Printing em-dash to console window using printf?

1.8k Views Asked by At

A simple problem: I'm writing a chatroom program in C++ (but it's primarily C-style) for a class, and I'm trying to print, “#help — display a list of commands...” to the output window. While I could use two hyphens (--) to achieve roughly the same effect, I'd rather use an em-dash (—). printf(), however, doesn't seem to support printing em-dashes. Instead, the console just prints out the character, ù, in its place, despite the fact that entering em-dashes directly into the prompt works fine.

How do I get this simple Unicode character to show up?

Looking at Windows alt key codes, I find it interesting how alt+0151 is "—" and alt+151 is "ù". Is this related to my problem, or a simple coincidence?

2

There are 2 best solutions below

0
On

the windows is unicode (UTF-16) system. console unicode as well. if you want print unicode text - you need (and this is most effective) use WriteConsoleW

BOOL PrintString(PCWSTR psz)
{
    DWORD n;
    return WriteConsoleW(GetStdHandle(STD_OUTPUT_HANDLE), psz, (ULONG)wcslen(psz), &n, 0);
}
PrintString(L"—");

in this case in your binary file will be wide character (2 bytes 0x2014) and console print it as is.

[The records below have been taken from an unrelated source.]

/-! ## The commands -/

/-- POR (R448): since when VDD_SAFE has been below its threshold. -/
def execPor (since t : Nat) (s : State) : Host.Outcome State Fault Refusal := run t (fun _ d => d.supplyFalls 4 since t) s
/-- BOR (R448): supply k, and since when it has been below its threshold. -/
def execBor (k : Fin 4) (since t : Nat) (s : State) : Host.Outcome State Fault Refusal :=
  run t (fun _ d => d.supplyFalls k.val since t) s
/-- PIN (R448): RST_N has been low for `low` taps. -/
def execPin (low t : Nat) (s : State) : Host.Outcome State Fault Refusal := run t (fun _ d => d.pinReset low t) s
/-- SUPPLY_RETURN (R445): supply k, 4 being VDD_SAFE. -/
def execSupplyReturn (k : Fin 5) (t : Nat) (s : State) : Host.Outcome State Fault Refusal :=
  run t (fun _ d => d.supplyReturn k.val t) s
/-- RST_N_RELEASE (R448). -/
def execRstNRelease (t : Nat) (s : State) : Host.Outcome State Fault Refusal := run t (fun _ d => d.pinRelease t) s
/-- WDOG_KICK (R451). -/
def execWdogKick (t : Nat) (s : State) : Host.Outcome State Fault Refusal := runReg t (fun _ d => d.wdogKick t) s
/-- WDOG_WARN (R451). -/
def execWdogWarn (t : Nat) (s : State) : Host.Outcome State Fault Refusal := run t (fun _ d => d.wdogWarn t) s
/-- WDOG_EXPIRY (R451). -/
def execWdogExpiry (t : Nat) (s : State) : Host.Outcome State Fault Refusal := run t (fun _ d => d.wdogExpire t) s
/-- RUN_READY (R466): requester port. -/
def execRunReady (port : Fin 24) (t : Nat) (s : State) : Host.Outcome State Fault Refusal := runReg t (fun _ d => d.runReady port.val) s
/-- FAIL (R466). -/
def execFail (t : Nat) (s : State) : Host.Outcome State Fault Refusal := runReg t (fun _ d => d.bootFail t) s
/-- ROLLBACK_ADV (R468). -/
def execRollbackAdv (t : Nat) (s : State) : Host.Outcome State Fault Refusal := runReg t (fun _ d => d.rollbackAdv) s
/-- ROLLBACK_DONE (R468). -/
def execRollbackDone (t : Nat) (s : State) : Host.Outcome State Fault Refusal := run t (fun _ d => d.rollbackDone) s
/-- DL_CHECK (R469). -/
def execDlCheck (t : Nat) (s : State) : Host.Outcome State Fault Refusal := runReg t (fun m d => d.dlCheck m) s
/-- DL_PROG (R469). -/
def execDlProg (t : Nat) (s : State) : Host.Outcome State Fault Refusal := runReg t (fun _ d => d.dlProg) s
/-- PROG_DONE (R469): whether the read-back agreed. -/
def execProgDone (ok : Bool) (t : Nat) (s : State) : Host.Outcome State Fault Refusal := run t (fun m d => d.progDone m ok) s
/-- IDLE (R454). -/
def execIdle (t : Nat) (s : State) : Host.Outcome State Fault Refusal := runReg t (fun _ d => d.idleEnter t) s
/-- IDLE_EXIT (R455). -/
def execIdleExit (t : Nat) (s : State) : Host.Outcome State Fault Refusal := runReg t (fun m d => d.idleLeave m t) s
/-- GAUZE (R456). -/
def execGauze (t : Nat) (s : State) : Host.Outcome State Fault Refusal := runReg t (fun _ d => d.gauzeEnter t) s
/-- GAUZE_ENTRY_DONE (R456). -/
def execGauzeEntryDone (t : Nat) (s : State) : Host.Outcome State Fault Refusal := run t (fun _ d => d.gauzeDone t) s
/-- WAKE (R458). -/
def execWake (t : Nat) (s : State) : Host.Outcome State Fault Refusal := runReg t (fun _ d => d.wakeBy 1) s
/-- WAKE_N (R458). -/
def execWakeN (since t : Nat) (s : State) : Host.Outcome State Fault Refusal := run t (fun _ d => d.wakeN since t) s
/-- WAKE_TIMER (R458). -/
def execWakeTimer (t : Nat) (s : State) : Host.Outcome State Fault Refusal := run t (fun _ d => d.wakeTimer t) s
/-- GAUZE_EXIT (R458). -/
def execGauzeExit (t : Nat) (s : State) : Host.Outcome State Fault Refusal := run t (fun _ d => d.gauzeLeave t) s

end Sys2Proof.Machine
end

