-- ==== Sys2Proof/Machine/FeltCmd.lean ====
section
/-!
DEFINITION. The commands of Felt (R254 to R271): requests, decisions, handshakes at every target, timeouts, commits.
-/
namespace Sys2Proof.Machine

/-- The address lies in a register page or a memory window (R426). -/
def feltMapped (a : Nat) : Bool := decide (a < 0x100000) || inWindow a

/-- FELT_REQUEST: an engine's access outside the map, or across a bank boundary, is its fault 0x2 (R154, R256). -/
def Dev.feltAsk (m : List Host.Cell) (p : Nat) (data : Option (List Byte)) (addr len t : Nat) (d : Dev) : Dev :=
  let n := match data with | some bs => (bs.take 64).length | none => len
  let bad := !feltMapped addr || !feltMapped (addr + n - 1) || ((bankOf addr).isSome && decide (bankOf addr ≠ bankOf (addr + n - 1)))
  if n = 0 then d
  else if bad then (if p < 15 then d.engFault m p 2 t else d)
  else d.feltRequest p data addr len t

/-- The words of a unit on the register pages: each whole word is one access of the register target. -/
def Dev.regUnitWrite (m : List Host.Cell) (port t : Nat) : List (Nat × Word) → Dev → Except Fault Dev
  | [], d => .ok d
  | (a, w) :: ws, d =>
    match d.regWrite m a port w t with
    | .ok d => Dev.regUnitWrite m port t ws d.regRound
    | .error e => .error e

/-- The whole words of a unit. -/
def unitWords : Nat → Nat → List Byte → List (Nat × Word)
  | 0, _, _ => []
  | k + 1, a, bs => if a % 4 = 0 && 4 ≤ bs.length then (a, wordOf bs) :: unitWords k (a + 4) (bs.drop 4) else unitWords k (a + 1) (bs.drop 1)

/-- Read words of the register target. -/
def Dev.regUnitRead (t : Nat) : Nat → Nat → Dev → List Byte × Dev
  | 0, _, d => ([], d)
  | k + 1, a, d =>
    let r := d.regRead a t
    let rest := Dev.regUnitRead t k (a + 4) r.2.regRound
    (wordBytes r.1 ++ rest.1, rest.2)

/-- A unit of a write at its target. -/
def Dev.writeUnit (m : List Host.Cell) (port t : Nat) (u : Nat × List Byte) (d : Dev) : Except Fault Dev :=
  if u.1 < 0x100000 then d.regUnitWrite m port t (unitWords 16 u.1 u.2) else .ok (d.unitWrite port u.1 u.2)

/-- A unit of a read at its target. -/
def Dev.feltReadUnit (m : List Host.Cell) (t : Nat) (u : Nat × List Byte) (d : Dev) : List Byte × Dev :=
  if u.1 < 0x100000 then
    let first := u.1 / 4 * 4
    let r := Dev.regUnitRead t ((u.1 + u.2.length + 3 - first) / 4) first d
    ((r.1.drop (u.1 - first)).take u.2.length, r.2)
  else (d.bytes m u.1 u.2.length, d)

/-- The bank of a handshake counts it (R261, R281). -/
def Dev.handshakeCount (k t : Nat) (d : Dev) : Dev :=
  d.each (fun b d =>
    if (d.arb b).owner = some k then
      (d.setArb b { d.arb b with units := (d.arb b).units + 1, since := t }).countWrap (pARB b) ARB.HANDSHAKES
    else d) (List.range 16)

/-- The request is dropped once no handshake remains (R261); a write then completes. -/
def Dev.closeTx (k t : Nat) (d : Dev) : Dev :=
  match d.tag k with
  | none => d
  | some x => if x.open' then d else
    let d := d.releaseTag k
    if x.data.isSome then (d.setTag k none).writeLanded (k / 2) x.addr t else d

/-- A handshake of tag k completes: it is counted, a read's bytes land, and its port goes on. -/
def Dev.handshakeEnd (k : Nat) (landed : Option (List Byte)) (t : Nat) (d : Dev) : Dev :=
  let d := d.handshakeCount k t
  let d := d.setTag k ((d.tag k).map (fun (x : Tx) => { x with progress := x.progress + 1, landing := landed, began := none }))
  ((d.closeTx k t).deliver (k / 2) t).pump (k / 2) t

/-- FELT_HANDSHAKE of tag k: up to 16 bytes of one aligned unit (R256); a token error ends it before any data (R258). -/
def Dev.handshake (m : List Host.Cell) (k : Nat) (tokenErr : Bool) (t : Nat) (d : Dev) : Except Fault Dev :=
  match d.tag k with
  | none => .ok d
  | some x =>
    if !d.handshakeDue k x then .ok d
    else if tokenErr then .ok ((d.abortReport 3 k).abort k t)
    else
      let u := x.units.getD x.progress (0, [])
      match x.data with
      | some _ => (d.writeUnit m (k / 2) t u).map (fun d => d.handshakeEnd k none t)
      | none =>
        let r := d.feltReadUnit m t u
        .ok (r.2.handshakeEnd k (some r.1) t)

/-! ## The commands -/

/-- FELT_REQUEST (R255, R256): port, the bytes of a write or none, address, length of a read. -/
def execFeltRequest (p : Fin 24) (data : Option (List (BitVec 8))) (addr : BitVec 32) (len : Fin 65) (t : Nat) (s : State) :
    Host.Outcome State Fault Refusal :=
  run t (fun m d => d.feltAsk m p.val data addr.toNat len.val t) s

/-- ARBITER_DECISION (R260): bank. -/
def execArbiterDecision (b : Fin 16) (t : Nat) (s : State) : Host.Outcome State Fault Refusal :=
  run t (fun _ d => d.decision b.val t) s

/-- FELT_HANDSHAKE (R256, R258): tag, whether its token fails. -/
def execFeltHandshake (k : Fin 48) (tokenErr : Bool) (t : Nat) (s : State) : Host.Outcome State Fault Refusal :=
  runF t (fun m d => d.handshake m k.val tokenErr t) s

/-- PREEMPT (R261): bank. -/
def execPreempt (b : Fin 16) (t : Nat) (s : State) : Host.Outcome State Fault Refusal := run t (fun _ d => d.preempt b.val t) s

/-- HS_TIMEOUT (R267): the tag whose handshake is in progress. -/
def execHsTimeout (k : Fin 48) (t : Nat) (s : State) : Host.Outcome State Fault Refusal := run t (fun _ d => d.hsTimeout k.val t) s

/-- TX_TIMEOUT (R268). -/
def execTxTimeout (t : Nat) (s : State) : Host.Outcome State Fault Refusal := run t (fun _ d => d.txTimeout t) s

/-- ARB_COMMIT (R265): bank. -/
def execArbCommit (b : Fin 16) (t : Nat) (s : State) : Host.Outcome State Fault Refusal :=
  runReg t (fun _ d => d.arbCommit b.val) s

/-- ARB_CLR_CNT (R280): bank. -/
def execArbClrCnt (b : Fin 16) (t : Nat) (s : State) : Host.Outcome State Fault Refusal :=
  runReg t (fun _ d => d.arbClear b.val) s

/-- FELT_CLR_CNT (R277). -/
def execFeltClrCnt (t : Nat) (s : State) : Host.Outcome State Fault Refusal := runReg t (fun _ d => d.feltClear) s

end Sys2Proof.Machine
end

if ansi (multi-byte) function is called for output console - like WriteConsoleA or WriteFile - console first translate multi-byte string to unicode via MultiByteToWideChar and in place CodePage will be used value returned by GetConsoleOutputCP. and here (translation) can be problem if you use characters > 0x80

first of all compiler can give you warning: The file contains a character that cannot be represented in the current code page (number). Save the file in Unicode format to prevent data loss. (C4819). but even after you save source file in Unicode format, can be next:

wprintf(L"ù"); // no warning
printf("ù"); //warning C4566

because L"ù" saved as wide char string (as is) in binary file - here all ok and no any problems and warning. but "ù" is saved as char string (single byte string). compiler need convert wide string "ù" from source file to multi-byte string in binary (.obj file, from which linker create pe than). and compiler use for this WideCharToMultiByte with CP_ACP (The current system default Windows ANSI code page.)

so what happens if you say call printf("ù"); ?

  1. unicode string "ù" will be converted to multi-byte WideCharToMultiByte(CP_ACP, ) and this will be at compile time. resulting multi-byte string will be saved in binary file
  2. the console it run-time convert your multi-byte string to wide char by MultiByteToWideChar(GetConsoleOutputCP(), ..) and print this string

so you got 2 conversions: unicode -> CP_ACP -> multi-byte -> GetConsoleOutputCP() -> unicode

by default GetConsoleOutputCP() == CP_OEMCP != CP_ACP even if you run program on computer where you compile it. (on another computer with another CP_OEMCP especially)

problem in incompatible conversions - different code pages used. but even if you change console code page to your CP_ACP - convertion anyway can wrong translate some characters.

and about CRT api wprintf - here situation is next:

the wprintf first convert given string from unicode to multi-byte by using it internal current locale (and note that crt locale independent and different from console locale). and then call WriteFile with multi-byte string. console convert back this multi-bytes string to unicode

unicode -> current_crt_locale -> multi-byte -> GetConsoleOutputCP() -> unicode

so for use wprintf we need first set current crt locale to GetConsoleOutputCP()

char sz[16];
sprintf(sz, ".%u", GetConsoleOutputCP());
setlocale(LC_ALL, sz);
wprintf(L"—");

but anyway here i view (on my comp) - on screen instead . so will be -— if call PrintString(L"—"); (which used WriteConsoleW) just after this.

so only reliable way print any unicode characters (supported by windows) - use WriteConsoleW api.

0
On

After going through the comments, I've found eryksun's solution to be the simplest (...and the most comprehensible):

#include <stdio.h>
#include <io.h>
#include <fcntl.h>

int main()
{
    //other stuff
    _setmode(_fileno(stdout), _O_U16TEXT);
    wprintf(L"#help — display a list of commands...");

Portability isn't a concern of mine, and this solves my initial problem—no more ù—my beloved em-dash is on display.

I acknowledge this question is essentially a duplicate of the one linked by sata300.de. Albeit, with printf in the place of cout, and unnecessary ramblings in the place of relevant information.